А сейчас он работает «кусинеро» - поваром рыболовного судна – а море он тоже дюже любит! – и тоже счастлив работой своей. А какой «пан» - хлеб печет – закачаешься! И булочки тоже. Знал бы заранее о такой встрече – прихватил бы сеньоре парочку, честное слово!
Так они дошли до большого бетонного зева подземной автостоянки, где ожидала незнакомку с лампой ее машина. И Оглоблин хотел уж передать с рук на руки ценный груз, да только сеньора бойко упредила благородный порыв – нет, она не готова расстаться вот так, сразу… Пусть «есперо»-подождет он ее – ну, еще хоть чуть-чуть «ум моменто»: сейчас, она спустится в гараж, и машину выгонит.
Останься, мол, кабальеро до конца!
Ничего больше Оглоблину и не оставалось – женщина уже безоглядно верила ему.
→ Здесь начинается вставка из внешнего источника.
-- ==== Sys2Proof/Certificates/Slice0/Obligations.lean ====
section
/-! DEFINITION. The statements for the provers. Most say what a command leaves as `exec c s = .next (s.after u)`: `u` is
what the rules give the command, and `s.after u` is `u` once what follows from it at once has settled, with the queue and
the clock of `s`; `Obligations.SettledWhenQuiet` says what settling adds where nothing waits. -/

section

open Sys2Proof.Machine Sys2Proof

/-! ### The queue, the clock and the whole machine -/

/-- A step with a command at the front of the queue is that command on the state with the queue's rest. -/
def Obligations.StepRunsFront : Prop :=
  ∀ (s : State) (c : Instr) (rest : List Instr), s.pending = c :: rest → step s = exec c { s with pending := rest }

/-- On an empty queue a step lets one edge of the reference clock pass, 16 units of 0.25 ns: the model's choice (log
entry 2). -/
def Obligations.EmptyQueuePassesAnEdge : Prop :=
  ∀ s : State, s.pending = [] → step s = .next s.tick ∧ s.tick.now = s.now + 16 ∧ s.tick.pending = []
    ∧ s.tick.powered = s.powered

/-- Every well-formed command answers a next state, and leaves the queue and the clock alone; only the rows of power and of
window-enable change those lines (log entry 2 for the clock). A command whose operand names a unit the block does not have
faults, and only such a command does: the model's choice (log entry 1). -/
def Obligations.EveryCommandCompletes : Prop :=
  (∀ (c : Instr) (s : State), c.wf = true → ∃ t, exec c s = .next t ∧ t.pending = s.pending ∧ t.now = s.now
      ∧ (isPowerLine c = false → t.powered = s.powered ∧ t.winEn = s.winEn))
  ∧ (∀ (c : Instr) (s : State), c.wf = false ↔ exec c s = .fault .noSuchUnit)

/-- The queue of well-formed commands is an invariant, and from it every step answers a next state: no run stops. -/
def Obligations.QueueInvariant : Prop :=
  ∀ s : State, s.queueOk = true → ∃ t, step s = .next t ∧ t.queueOk = true ∧ t.pending = s.pending.tail

/-- `k` commands are served in `k` steps, in order, and the steps after them pass edges of the reference clock: after
`k` commands and `m` edges the queue is empty and the clock has moved on by `16 m` (log entry 2). -/
def Obligations.QueueIsServedInOrder : Prop :=
  ∀ (m : Nat) (s : State), s.queueOk = true → ∃ t, Host.Core.run core (s.pending.length + m) s = .next t ∧ t.pending = []
    ∧ t.now = s.now + 16 * m

/-- A block without power holds nothing, and no step fills it (R17). -/
def Obligations.UnpoweredHoldsNothing : Prop :=
  ∀ s t : State, (s.powered = false → s.holdsNothing) → step s = .next t → (t.powered = false → t.holdsNothing)

/-- The invariants hold after reset. -/
def Obligations.InvariantsAtReset : Prop :=
  State.reset.queueOk = true ∧ State.reset.regsOk = true ∧ Memory.wf State.reset.st = true
    ∧ (State.reset.powered = false → State.reset.holdsNothing) ∧ State.reset.quiet = true

/-- Where nothing waits in the block, settling changes nothing but PEND of DX_MQ_HEAD (R93). -/
def Obligations.SettledWhenQuiet : Prop :=
  ∀ s t : State, t.quiet = true → s.after t = s.atOnce t.pendRefresh

/-- Without power no command but those of power, of the block's input lines and of the time reference changes anything: the
model's choice (log entry 9). -/
def Obligations.DeadBlockIsUntouched : Prop :=
  ∀ (c : Instr) (s : State), c.wf = true → s.powered = false → isLine c = false → exec c s = .next s

/-- While the reference is present and nothing corrects it, fabric time adds 16 at each edge of the time reference
(R445), and an edge changes no memory, no command, no link and no gallery. -/
def Obligations.FabricTimeAddsSixteen : Prop :=
  ∀ s : State, s.pending = [] → s.powered = true → s.blkRun = false → s.blkOn = false → s.ft.lost = false → s.ft.tref = true → s.ft.slew = 0 →
    s.ft.trim = 0 → ∃ t, step s = .next t ∧ t.reg .ftNow = s.reg .ftNow + 16 ∧ t.st = s.st ∧ t.tp = s.tp ∧ t.mv = s.mv
      ∧ t.links = s.links ∧ t.gals = s.gals ∧ t.sw = s.sw ∧ t.sec = s.sec ∧ t.mg = s.mg

/-! ### Registers, tables and the deep store -/

/-- The register map decodes every address to the register at that address and to no other (R13, R561). -/
def Obligations.RegisterMapRoundTrip : Prop :=
  ∀ (a : Nat) (r : Reg), Reg.ofAddr a = some r → r.addr = a ∧ a % 8 = 0

/-- A write by access codes leaves RO and RC fields as they are, takes RW bits as written, clears W1C bits and sets W1S
bits written 1 (R562), in the register it names and in no other. -/
def Obligations.AccessCodesHold : Prop :=
  ∀ (s : State) (r : Reg) (v : Word),
    ((s.regStore r v).reg r &&& r.accMask .ro = s.reg r &&& r.accMask .ro)
    ∧ ((s.regStore r v).reg r &&& r.accMask .rc = s.reg r &&& r.accMask .rc)
    ∧ ((s.regStore r v).reg r &&& r.accMask .rw = v &&& r.accMask .rw)
    ∧ ((s.regStore r v).reg r &&& r.accMask .w1c = s.reg r &&& ~~~v &&& r.accMask .w1c)
    ∧ ((s.regStore r v).reg r &&& r.accMask .w1s = (s.reg r ||| v) &&& r.accMask .w1s)
    ∧ (∀ q : Reg, q.addr ≠ r.addr → (s.regStore r v).reg q = s.reg q)
    ∧ (s.regStore r v).st = s.st ∧ (s.regStore r v).tp = s.tp ∧ (s.regStore r v).links = s.links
Через несколько минут выехала машинка, была аккуратно уложена на заднее сидение «лампара», и, скоренько пожав на прощание руку, незнакомка была такова.
А Оглоблин, почти тотчас поймав такси, с ветерком поехал на судно. Не женщину с пустым ведром, но женщину с большой коробкой сегодня он на счастье повстречал!
И мягкий свет той люстры мерцает ему с далеких Канарских островов и поныне.
* * *
Нюня! Да разве ж так дело до конца сладить надо было!..
А вот было б дело, когда б навязавшийся провожатый допёр коробку тяжеленькую до места самого назначения - до дверей бара , за стойкой которого кабальеро сеньориты в этот час и работал (бар, само собой, тоже был его – перешел по наследству от отца). И, отерев пот и с лица, без оглядки на дружно тянувших шеи завсегдатаев , завёл бы прощелыга смело, от души – пусть и с акцентом чудовищным, и безобразным коверканьем слов - и с невольным искажением таким образом смысла, как и с правдой безоглядной, с безрассудной отвагой истинного мачо:
- Сеньор! Расскажу вам всю правду ( тут, конечно, говорящий оборачивается мимолётно на смутившуюся в растерянной улыбке женщину)! Я знаю вашу жену давно… Целую вечность – так, во всяком случае, мне показалось! С той минуты, когда увидав её четверть часа назад на перекрёстке предложил ей не сердце, но руку… Руку эту я не раз менял, и готов был даже отменить своё решение… Теперь они обе – и люстра, и ваша супруга, - здесь, и я передаю их вам с рук на руки, а свои руки умываю.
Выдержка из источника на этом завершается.